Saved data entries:
* * * *

-- ==== Sys2Proof/Machine/LocalMem.lean ====
section
/-!
DEFINITION. Scalar memory access, OP 0x58 to 0x65 (R178 to R195, R206 to R209, R224, R225), and the units' steps that answer it.
-/
namespace Sys2Proof.Machine

/-- The group takes REP and no FMT (R48). -/
def entMem (op : Byte) (u : Used) (str : Option Bool) : Entry := ⟨op, u, false, true, str⟩

/-! ### Checks -/

/-- Read windows of a core (R185). -/
def winEn (w : Word) : Bool := w.getLsbD 31
def winLo (w : Word) : Nat := (w.extractLsb' 0 14).toNat * 64
def winHi (w : Word) : Nat := winLo w + (w.extractLsb' 14 14).toNat * 64
/-- A byte of the range lies in an open window. -/
def Core.windowHit (c : Core) (off n : Nat) : Bool :=
  c.win.toList.any fun w => winEn w && decide (off < winHi w) && decide (winLo w < off + n)
/-- The range lies wholly inside one open window. -/
def Core.windowCovers (c : Core) (off n : Nat) : Bool :=
  c.win.toList.any fun w => winEn w && decide (winLo w ≤ off) && decide (off + n ≤ winHi w)

/-- The range touches the frame area while FEN = 1 (R364). -/
def Core.frameHit (c : Core) (off n : Nat) : Bool :=
  let lo := (c.priv.extractLsb' 0 14).toNat * 64
  c.fen && decide (off < lo + 640 * 64) && decide (lo < off + n)

def cbSize (b : CBuf) : Nat := if b.lsize = 0 then 0 else 2 ^ (b.lsize.toNat - 1)
def Core.buffer (c : Core) (i : Nat) : CBuf := vget CBuf.reset c.cbuf i

/-- The range lies in the extent of the output buffer of a pure stage (R331). -/
def Core.inOb (c : Core) (v : Serve) (off n : Nat) : Bool :=
  let b := c.buffer v.ob
  decide (b.base.toNat * 64 ≤ off) && decide (off + n ≤ b.base.toNat * 64 + cbSize b * 64)

/-- The stage instance of a pure-stage firing (R331). -/
def State.pureOf (s : State) (t : StreamId) : Option Serve := (s.slot t).stageOf.filter (·.pure)

/-- A write by a firing to local memory of core `p`: the frame area, a pure stage's output buffer, and the open windows (R364, R331,
R185). -/
def State.mayWrite (s : State) (t : StreamId) (p off n : Nat) (ea : Word) : Run Unit :=
  let c := s.core p
  if c.frameHit off n && (s.strm t).pl == 0 then trapAt 0x0D ea
  else if (match s.pureOf t with | some v => !(p == t.core && c.inOb v off n) | none => false) then trapAt 0x06 ea
  else if c.windowHit off n then trapAt 0x06 ea
  else .ok ()

/-- A device store by a firing of a pure stage (R331). -/
def State.mayStoreDevice (s : State) (t : StreamId) (ea : Word) : Run Unit :=
  if (s.pureOf t).isSome then trapAt 0x05 ea else .ok ()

* * * *

From the first line of the data above to the line holding "an open window. -/", reproduce each line exactly; emit no other lines.

_Solution:_
-- ==== Sys2Proof/Machine/LocalMem.lean ====
section
/-!
DEFINITION. Scalar memory access, OP 0x58 to 0x65 (R178 to R195, R206 to R209, R224, R225), and the units' steps that answer it.
-/
namespace Sys2Proof.Machine

/-- The group takes REP and no FMT (R48). -/
def entMem (op : Byte) (u : Used) (str : Option Bool) : Entry := ⟨op, u, false, true, str⟩

/-! ### Checks -/

/-- Read windows of a core (R185). -/
def winEn (w : Word) : Bool := w.getLsbD 31
def winLo (w : Word) : Nat := (w.extractLsb' 0 14).toNat * 64
def winHi (w : Word) : Nat := winLo w + (w.extractLsb' 14 14).toNat * 64
/-- A byte of the range lies in an open window. -/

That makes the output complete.